--- Dataset extract ---
/-- Every event happens, and keeps the supervisor lawful. -/
theorem event_sup {i : Instr} {s : State} (e : commandOf i = none) (h : s.sup.Lawful) :
    ∃ t, exec i s = .next t ∧ t.sup.Lawful := by
  cases i with
  | powerOnReset ended => exact ⟨_, rfl, powerOn_lawful _⟩
  | transactionStart =>
    refine ⟨_, rfl, ?_⟩
    (repeat' split) <;> exact h
  | transactionEnd received =>
    refine ⟨_, rfl, ?_⟩
    split
    · rw [judgeReceived_sup]; exact h
    · exact h
  | attnHighEnd => exact ⟨_, rfl, h⟩
  | attnGapEnd => exact ⟨_, rfl, h⟩
  | roundStart =>
    refine ⟨_, rfl, SupKept.ite (fun _ l => ?_) h⟩
    rw [startRound_sup]
    exact endRound_lawful _ (roundPasses_lawful s l)
  | unreachable n => exact ⟨_, rfl, SupKept.ite (t := unreachableSlot n s) (fun _ => id) h⟩
  | angleSample a v => exact ⟨_, rfl, takeAnswer_lawful _ v s h⟩
  | angleLoss => exact ⟨_, rfl, SupKept.ite (fun _ => missingSample_lawful s) h⟩
  | pollBegin => exact ⟨_, rfl, pollBegins_lawful s h⟩
  | resetExchangeBegin => exact ⟨_, rfl, (resetBegins_sup s).symm ▸ h⟩
  | serviceExchangeBegin => exact ⟨_, rfl, (serviceBegins_sup s).symm ▸ h⟩
  | requestSent => exact ⟨_, rfl, atMoment_lawful (act := requestEnds) (fun _ _ => id) _ _ s h⟩
  | noReply => exact ⟨_, rfl, atMoment_lawful windowCloses_lawful _ _ s h⟩
  | replyGapTimeout =>
    refine ⟨_, rfl, ?_⟩
    split
    · exact replyBreaksOff_lawful s h
    · exact breakBegins_lawful s h
    · exact h
  | reservationUsedUp =>
    refine ⟨_, rfl, ?_⟩
    split
    · exact atMoment_lawful reservationEnds_lawful _ _ s h
    · exact breakBegins_lawful _ (timePasses_lawful _ s h)
    · exact h
  | replyFramingError => exact ⟨_, rfl, replyBreaksOff_lawful s h⟩
  | replyComplete reply =>
    refine ⟨_, rfl, ?_⟩
    split
    · exact SupKept.ite (fun _ => atMoment_lawful (replyArrives_lawful reply) _ _ s) h
    · exact breakDue_lawful _ (lineFallsIdle_lawful _ (timePasses_lawful _ s h))
    · exact h
  | missLimitReached n => exact ⟨_, rfl, SupKept.ite (fun _ => missLimit_lawful n s) h⟩
  | followLimitReached n => exact ⟨_, rfl, SupKept.ite (fun _ => enterFaulted_lawful n .sensor s) h⟩
  | stall n => exact ⟨_, rfl, SupKept.ite (fun _ => enterFaulted_lawful n .stall s) h⟩
  | jogRoundsExpired =>
    refine ⟨_, rfl, ?_⟩
    split
    · exact SupKept.ite (fun _ l => countJogRound_lawful _ s l ‹_›) h
    · exact h
  | startTimerExpiry => exact ⟨_, rfl, SupKept.ite (fun c l => startExpires_lawful s l (by simp [c.1])) h⟩
  | dwellTimerExpiry => exact ⟨_, rfl, SupKept.ite (fun c l => dwellExpires_lawful s l c.1) h⟩
  | reversalTimerExpiry => exact ⟨_, rfl, SupKept.ite (fun c l => reversalExpires_lawful s l (by simp [c.1])) h⟩
  | resetTimerExpiry n => exact ⟨_, rfl, SupKept.ite (fun _ => enterFaulted_lawful n .resetTimeout s) h⟩
  | safetyLoopChange closed =>
    refine ⟨_, rfl, ?_⟩
    split
    · exact h
    · exact loopChanges_lawful closed s h
  | breakBegin =>
    refine ⟨_, rfl, ?_⟩
    split
    · exact breakBegins_lawful _ (timePasses_lawful _ s h)
    all_goals exact breakBegins_lawful s h
  | breakEnd => exact ⟨_, rfl, breakSent_lawful s h⟩
  | replyBegun =>
    refine ⟨_, rfl, ?_⟩
    split <;> exact h
  | _ => cases e

/-- Settles O7: every command, every event and the part by itself keeps the supervisor lawful. -/
theorem stepKeepsSupervisorLaws : Obligations.StepKeepsSupervisorLaws := by
  intro s t h k
  exact step_keeps (P := fun s => s.sup.Lawful) (fun _ _ => id)
    (fun _ _ payload _ hf => carryOut_sup_lawful (handlerOf_sup hf) payload) (fun _ _ _ => id) (fun _ _ => event_sup)
    (fun s l => (startRound_sup s).symm ▸ l) characterTime_lawful h k

end Sys2Proof.Machine

/-! PROOFS. STOP (O51, R134), and PAUSE, CONTINUE and REVERSE (O52, R139 to R141). -/

namespace Sys2Proof.Machine

/-! ### STOP (R134) -/

/-- A command without payload refuses one (R169). -/
theorem next_plain_refused {code : Byte} {f : State → State × Answer} {p : List Byte} {s : State} (hp : p ≠ [])
    (k : s.takes code p) : (Host.Outcome.next (carryOut code (plainHandler f) p s) : Host.Outcome State Fault Refusal)
      = .next (s.answer code (.refuse .badValue)) := by
  obtain ⟨b, rest, rfl⟩ := List.exists_cons_of_ne_nil hp
  rw [next_carryOut _ k, plainHandler_cons]

theorem exec_stop {s : State} (k : s.executes 0x53 []) : exec (.stop []) s = .next (answered 0x53 (stop s)) :=
  next_plain (.inl k)

/-- The permit after a change of machine state is R127's. -/
theorem changeState_permit (m : MachineState) (s : State) :
    (changeState m s).sup.permit = permitAfter s.sup.machine m s.sup.permit := by
  rcases changeState_sup m s with e | e <;> rw [e] <;> rfl

/-- STARTING ends with the start timer stopped (R128). -/
theorem starting_startTimer {m : MachineState} {s : State} (hm : s.sup.machine = .starting) :
    (changeState m s).sup.startTimer = none := by
  have moved : (s.sup.moveTo m).startTimer = none := by simp [Supervisor.moveTo, Supervisor.depart, hm]
  rcases changeState_sup m s with e | e <;> rw [e] <;> exact moved

/-- The supervisor after a moving machine has gone to STOPPING: a hold and a reversal end with their states, and a jog keeps its
context (R128). -/
theorem toStopping_sup {s : State} (hm : s.sup.machine = .running ∨ s.sup.machine = .holding
      ∨ s.sup.machine = .reversing ∨ s.sup.machine = .jogging) :
    s.sup.moveTo .stopping = { s.sup with
      machine := .stopping
      hold := if s.sup.machine = .holding then Hold.cleared else s.sup.hold
      reversal := if s.sup.machine = .reversing then .none else s.sup.reversal } := by
  rcases hm with h | h | h | h <;> simp [Supervisor.moveTo, Supervisor.depart, permitAfter, h, MachineState.isMotion]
---
(Work item) Set down, word for word, every line from the line that holds "(changeState m s).sup.startTimer" to the end of the entries above, including both ends.

(Solution for this problem)
    (changeState m s).sup.startTimer = none := by
  have moved : (s.sup.moveTo m).startTimer = none := by simp [Supervisor.moveTo, Supervisor.depart, hm]
  rcases changeState_sup m s with e | e <;> rw [e] <;> exact moved

/-- The supervisor after a moving machine has gone to STOPPING: a hold and a reversal end with their states, and a jog keeps its
context (R128). -/
theorem toStopping_sup {s : State} (hm : s.sup.machine = .running ∨ s.sup.machine = .holding
      ∨ s.sup.machine = .reversing ∨ s.sup.machine = .jogging) :
    s.sup.moveTo .stopping = { s.sup with
      machine := .stopping
      hold := if s.sup.machine = .holding then Hold.cleared else s.sup.hold
      reversal := if s.sup.machine = .reversing then .none else s.sup.reversal } := by
  rcases hm with h | h | h | h <;> simp [Supervisor.moveTo, Supervisor.depart, permitAfter, h, MachineState.isMotion]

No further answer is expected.